Vida normal

Olá pessoas!

Que saudade que eu estava de escrever... Que saudade que eu estava de vocês! De conversar com vocês nos comentários. Mds, não sei como eu sobrevivi com essa abstinência!

Só quero que saibam que meu plano é escrever o máximo que der, durante todas as minhas férias. Vamos ver o que sai durante esse tempo. Espero que gostem da história.

Vlw! :)

Boa leitura.

....

Ela olhou para o espelho do pequeno vestiário; para a mulher de bochechas avantajadas que também olhava para ela. Por mais que já estivesse acostumada com a metamorfose, sempre era desconfortável não se reconhecer no reflexo. Tinha a impressão de que a qualquer instante a imagem no espelho iria agir por conta própria, como se fosse realmente outra pessoa.

Estava apenas de roupas íntimas e em suas mãos pendia um uniforme branco. Nada na imagem do espelho lembrava a verdadeira identidade de Camila. Os cabelos lisos e negros, o rosto redondo e o quadril largo davam a ela um ar mais delicado, de uma mulher de vinte e poucos anos.

Vestiu o uniforme e calçou as sapatilhas também brancas. Depois, amarrou o cabelo em um coque bem alinhado e olhou uma última vez no espelho, certificando-se de que estava impecável para seu primeiro dia de trabalho. Tentava se acostumar com a nova aparência, quando ouviu três leves batidas na porta do vestiário.

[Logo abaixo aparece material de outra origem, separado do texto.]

-- ==== Sys2Proof/Tests/Slice0.lean ====
section
/-! SUPPORT. Small tests: the ill-formed terms WellFormed refuses, worked cases of the spec, single commands on small
states, and for every statement a state and operands that meet its hypotheses. -/

namespace Sys2Proof.Tests

open Sys2Proof Sys2Proof.Machine

/-! ## States to start from -/

/-- A station of a role in slot 5 at 250 kbit/s, in a life state. -/
def station (r : Role) (l : Life) : State :=
  { State.reset with
    now := 1000
    pins := { Pins.reset with seated := true }
    lc := {
      life := some l
      straps := some {
        role := r
        rate := .k250
        attended := true
        capCode := if r = .power then some 9 else none
        feed := if r = .power then some .a else none
        slot := 5 } }
    bi := { rate := some .k250, synced := true, txState := if l = .active then .enabled else .off } }

/-- A consumer in ACTIVE with a power record. -/
def consumerWith (r : Role) (x : Sequencer) : State := { station r .active with ps := x }

/-- The own claim as a blade writes it. -/
def own (amount : Nat) (level : Level) (admitted : Bool) : Claim :=
  { slot := 5, cls := .ranked, priority := 4, amount := amount, floor := 20, level := level, admitted := admitted }

/-- A station that holds an own claim. -/
def holding (c : Claim) (s : State) : State := { s with bu := { s.bu with claims := [c] } }

/-- A station that has heard a station in slot 3. -/
def hearing (e : RosterEntry) (s : State) : State := { s with ro := { s.ro with entries := [(3, e)] } }

/-- The state a command leaves. -/
def after (c : Instr) (s : State) : State :=
  match exec c s with
  | .next t => t
  | .fault _ | .refused _ => s

/-- Straps of a role in slot 5 with odd parity. -/
def strapsOf (role : BitVec 2) : StrapPins :=
  { role := role, rate := 1, attended := true, cap := 9, feed := false, ga := 5, gap := true }

/-! ## WellFormed refuses -/

theorem test_illFormed_events :
    (Instr.tachEdge 4 0).wellFormed = false ∧ (Instr.rateMeasurement 4096).wellFormed = false ∧
      (Instr.frameError []).wellFormed = false ∧ (Instr.laneDrainEnd 16).wellFormed = false ∧
      (Instr.replyWindowEnd 48).wellFormed = false ∧ (Instr.packetTaken [99]).wellFormed = false ∧
      (Instr.commandInvalid [1] false).wellFormed = false ∧ (Instr.commandInvalid [] true).wellFormed = false := by
  decide

theorem test_illFormed_frames :
    (Instr.claimReceived 3 [0]).wellFormed = false ∧ (Instr.claimReceived 48 [0, 0, 0, 0, 0]).wellFormed = false ∧
      (Instr.releaseReceived 3 [0]).wellFormed = false ∧ (Instr.capacityReceived 3 []).wellFormed = false ∧
      (Instr.fanstatReceived 3 []).wellFormed = false ∧ (Instr.laneGrantReceived 3 []).wellFormed = false ∧
      (Instr.laneRequestReceived 3 []).wellFormed = false ∧ (Instr.laneReleaseReceived 3 []).wellFormed = false ∧
      (Instr.thermalReceived 3 []).wellFormed = false ∧ (Instr.announceReceived 3 []).wellFormed = false ∧
      (Instr.joinReceived 3 []).wellFormed = false ∧ (Instr.leaveReceived 3 [0]).wellFormed = false ∧
      (Instr.mailReceived 3 []).wellFormed = false ∧
      (Instr.unknownKindReceived 0 3 (List.replicate 13 0)).wellFormed = false ∧
      (Instr.strangerSlotFrame 0 0 []).wellFormed = false ∧
      (Instr.strangerSlotFrame 12 0 (List.replicate 13 0)).wellFormed = false := by
  decide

- Senhorita Poliana, está pronta?

Camila expirou e abriu a porta, dando de cara com uma senhora de sorriso amarelado.

- Estou sim. - disse com um tom animado, que fez o sorriso da senhora abrir ainda mais.

Camila analisou a mulher que, de acordo com as informações bordadas em seu uniforme, era a enfermeira-chefe do sanatório. Parecia ser uma boa pessoa, dedicada ao trabalho.

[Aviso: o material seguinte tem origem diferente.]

-- ==== Sys2Proof/Machine/Pmon.lean ====
section
/-! DEFINITION. Event counters (R424 to R430): what a source adds to the counters that select it. Bits [47:32] of a
counter and of its snapshot stand in a word of their own beside the low register's; the high register's word is the
holding register of R474. -/

namespace Sys2Proof.Machine

/-- Where bits [47:32] of a counter stand. -/
def cntHigh (b : Nat) : Nat := Reg.PMON_CNT_LO b + 1

/-- Where bits [47:32] of a snapshot stand. -/
def snapHigh (b : Nat) : Nat := Reg.PMON_SNAP_LO b + 1

/-- The 48 bits of the counter at `b`. -/
def Chip.pmonCount (c : Chip) (b : Nat) : Nat := (c.rd (Reg.PMON_CNT_LO b)).toNat + (c.rd (cntHigh b)).toNat * 2 ^ 32

def Chip.setPmonCount (c : Chip) (b v : Nat) : Chip :=
  (c.wr (Reg.PMON_CNT_LO b) (BitVec.ofNat 32 v)).wr (cntHigh b) (BitVec.ofNat 32 (v / 2 ^ 32 % 2 ^ 16))

/-- The overflow of the counter at `b` (R425); `chipNo` is its number when it is a chip counter. -/
def Chip.pmonWrap (c : Chip) (b : Nat) (chipNo : Option Nat) : Chip :=
  let c := c.set (Reg.PMON_CFG_OVF b)
  match chipNo with
  | some n => if c.on (Reg.PMON_CFG_IRQ b) then c.wr Reg.PMON_IRQ_STATUS (c.rd Reg.PMON_IRQ_STATUS ||| (1#32 <<< n)) else c
  | none => c

/-- Add `n` to the counter at `b` (R425). -/
def Chip.pmonAdd (c : Chip) (b n : Nat) (chipNo : Option Nat) : Chip :=
  let v := c.pmonCount b + n
  let c := c.setPmonCount b (v % 2 ^ 48)
  if v < 2 ^ 48 then c else c.pmonWrap b chipNo

/-- Whether the counter at `b` counts source `src`. -/
def Chip.pmonOn (c : Chip) (b src : Nat) : Bool := c.on (Reg.PMON_CFG_EN b) && c.get (Reg.PMON_CFG_SRC b) == src

def Chip.tallyAt (c : Chip) (src n : Nat) : List (Nat × Option Nat) → Chip
  | [] => c
  | (b, k) :: bs => Chip.tallyAt (if c.pmonOn b src then c.pmonAdd b n k else c) src n bs

/-- A source of core `s` reports `n`. -/
def Chip.tallyCore (c : Chip) (s src : Nat) (n : Nat := 1) : Chip :=
  c.tallyAt src n ((List.range 4).map (fun i => (Reg.pmonCore s i, none)))

/-- A source of router `r` reports `n`. -/
def Chip.tallyRouter (c : Chip) (r src : Nat) (n : Nat := 1) : Chip :=
  c.tallyAt src n ((List.range 4).map (fun i => (Reg.pmonRouter r i, none)))

/-- A source of the chip reports `n`. -/
def Chip.tallyChip (c : Chip) (src : Nat) (n : Nat := 1) : Chip :=
  c.tallyAt src n ((List.range 32).map (fun i => (Reg.pmonChip i, some i)))

/-- Whether `src` is a source of R427 that a counter of this scope may select: 0 core, 1 router, 2 chip (R428). -/
def pmonSrcOk (scope src : Nat) : Bool :=
  src ≤ 2 || (scope == 0 && 0x10 ≤ src && src ≤ 0x26) || (scope == 1 && 0x40 ≤ src && src ≤ 0x46) ||
  (scope == 2 && 0x80 ≤ src && src ≤ 0x8D)

/-- The base of the counter a command names, its scope, and its number among the chip counters. -/
def pmonBase : PmonId → Nat × Nat × Option Nat
  | .core s n => (Reg.pmonCore s.toNat n.toNat, 0, none)
  | .router r n => (Reg.pmonRouter r.toNat n.toNat, 1, none)
  | .chip n => (Reg.pmonChip n.toNat, 2, some n.toNat)

/-- Copy one counter into its snapshot (R429), or clear SNAP_VALID when its domain is not ON. -/
def Chip.snapOne (c : Chip) (on : Bool) (b : Nat) : Chip :=
  if on then
    let c := (c.wr (Reg.PMON_SNAP_LO b) (c.rd (Reg.PMON_CNT_LO b))).wr (snapHigh b) (c.rd (cntHigh b))
    c.set (Reg.PMON_CFG_SNAP_VALID b)
  else c.clr (Reg.PMON_CFG_SNAP_VALID b)

/-- The power domain of cluster `k` is ON, the hysteresis included (R383, R385). -/
def Chip.clusterOn (c : Chip) (k : Nat) : Bool := c.get (Reg.PWR_DOM_STAT_STATE k) == 2 || c.get (Reg.PWR_DOM_STAT_STATE k) == 3

/-- The chip is in Lookout (R388). -/
def Chip.inLookout (c : Chip) : Bool := c.get Reg.PWR_STATE_STATE == 2

/-- The block of domain `d` holds its state and does not step: the chip is in Lookout (chapter 3, R391), or the domain is in RET
(R386). -/
def Chip.unitHeld (c : Chip) (d : Nat) : Bool := c.inLookout || c.get (Reg.PWR_DOM_STAT_STATE d) == 4

/-- What clocks and lines of domain `d` do, while it does not hold. -/
def whileRuns (d : Nat) (f : Chip → Chip) (c : Chip) : Chip := if c.unitHeld d then c else f c

/-- Boundary scan owns the pins (R434): the blocks behind them see their idle level. -/
def Chip.pinsIdle (c : Chip) : Bool := c.on Reg.BDP_STAT_EXTEST

/-- What a pin brings, while boundary scan does not own it. -/
def whilePins (f : Chip → Chip) (c : Chip) : Chip := if c.pinsIdle then c else f c

/-- A snapshot (R429): every counter of the chip, by the domains its cluster belongs to. -/
def Chip.snapshot (c : Chip) : Chip :=
  let c := (List.range 32).foldl (fun c n => c.snapOne true (Reg.pmonChip n)) c
  (List.range c.clusters).foldl (fun c k =>
    let on := c.clusterOn k
    let c := (List.range 4).foldl (fun c n => c.snapOne on (Reg.pmonRouter k n)) c
    (List.range 17).foldl (fun c s => (List.range 4).foldl (fun c n => c.snapOne on (Reg.pmonCore (k * 32 + s) n)) c) c) c

/-- CLR of a counter (R425). -/
def Chip.pmonClear (c : Chip) (b : Nat) : Chip := c.setPmonCount b 0

/-- A write to PMON_CFG (R425, R428): SRC, EN and IRQ are stored, CLR zeroes the counter, a 1 clears OVF, CFG_ERR follows
the source. -/
def Chip.pmonCfgWrite (c : Chip) (b scope : Nat) (v : Word) : Chip :=
  let old := c.rd (Reg.PMON_CFG b)
  let keep := old &&& 0x3800#32
  let keep := keep &&& ~~~ (v &&& 0x800#32)
  let c := c.wr (Reg.PMON_CFG b) (keep ||| (v &&& 0x3FF#32))
  let c := c.put (Reg.PMON_CFG_CFG_ERR b) (if pmonSrcOk scope (c.get (Reg.PMON_CFG_SRC b)) then 0 else 1)
  if v.getLsbD 10 then c.pmonClear b else c

/-- A read of PMON_CNT_LO (R426): bits [47:32] go to the holding register. -/
def Chip.pmonCntRead (c : Chip) (b : Nat) : Chip := c.wr (Reg.PMON_CNT_HI b) (c.rd (cntHigh b))

/-- A read of PMON_SNAP_LO (R426). -/
def Chip.pmonSnapRead (c : Chip) (b : Nat) : Chip := c.wr (Reg.PMON_SNAP_HI b) (c.rd (snapHigh b))

/-- A read of the counter register at offset `o` of the counter at `b`: the state it leaves and the word. -/
def Chip.pmonRead (c : Chip) (b o : Nat) : Chip × Word :=
  if o = 0 then (c, c.rd (Reg.PMON_CFG b))
  else if o = 4 then (c.pmonCntRead b, c.rd (Reg.PMON_CNT_LO b))
  else if o = 8 then (c, c.rd (Reg.PMON_CNT_HI b))
  else if o = 0xC then (c.pmonSnapRead b, c.rd (Reg.PMON_SNAP_LO b))
  else if o = 0x10 then (c, c.rd (Reg.PMON_SNAP_HI b))
  else (c, 0)

end Sys2Proof.Machine
end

- Ótimo. Vamos, eu vou te apresentar o jardim. - ela disse, enquanto se dirigia porta afora. Camila a seguiu. - Bom, como seu trabalho aqui será apenas de monitoramento dos pacientes durante o momento de descanso, não acho necessário te apresentar a ala dos quartos no primeiro instante. Você vai acabar conhecendo tudo com o tempo. - elas atravessaram a recepção e caminharam por um corredor que terminava em uma pequena escada de frente para um jardim amplo, repleto de árvores e bancos, nos quais vários pacientes aproveitavam a tarde em seus afazeres. Alguns pintavam, outros senhores tocavam violão e flauta, e diversas senhoras faziam crochê enquanto conversavam normalmente em uma roda de amigas. - Aqui está. Seu local de trabalho.

- É...

- Aconchegante, não? - A senhora completou a frase, como se já esperasse que ela dissesse isso.

- Sim. - Camila fingiu surpresa, disfarçando o fato de já ter estado ali uma vez.

Contudo o lugar era realmente aconchegante. A brisa úmida do verão soprava devagar, balançando as copas das árvores em um movimento pendular que acalmava o espírito. Um casal de joões-de-barro cantava ao longe e o calor do sol começava a produzir nuvens algodonosas, típicas formadoras de tempestades.

Junto aos pacientes, cerca de quinze técnicos em enfermagem faziam suas tarefas. Não parecia ser difícil; Camila podia muito bem se passar por uma profissional da área.

- Não é nada muito pesado. - a enfermeira-chefe continuou, enquanto descia a curta escada. - Irei te passar uma lista com alguns pacientes que você ficará a cargo de lembrá-los a hora do remédio. No mais, você fará campainha, medirá a pressão de alguns que são hipertensos e é isso... - ela sorriu. As duas andavam pelo jardim; se aproximavam do flamboyant ainda florido, onde o grupo de mulheres fazia crochê. - Nada que você não consiga fazer. Digo, por ser recém formada.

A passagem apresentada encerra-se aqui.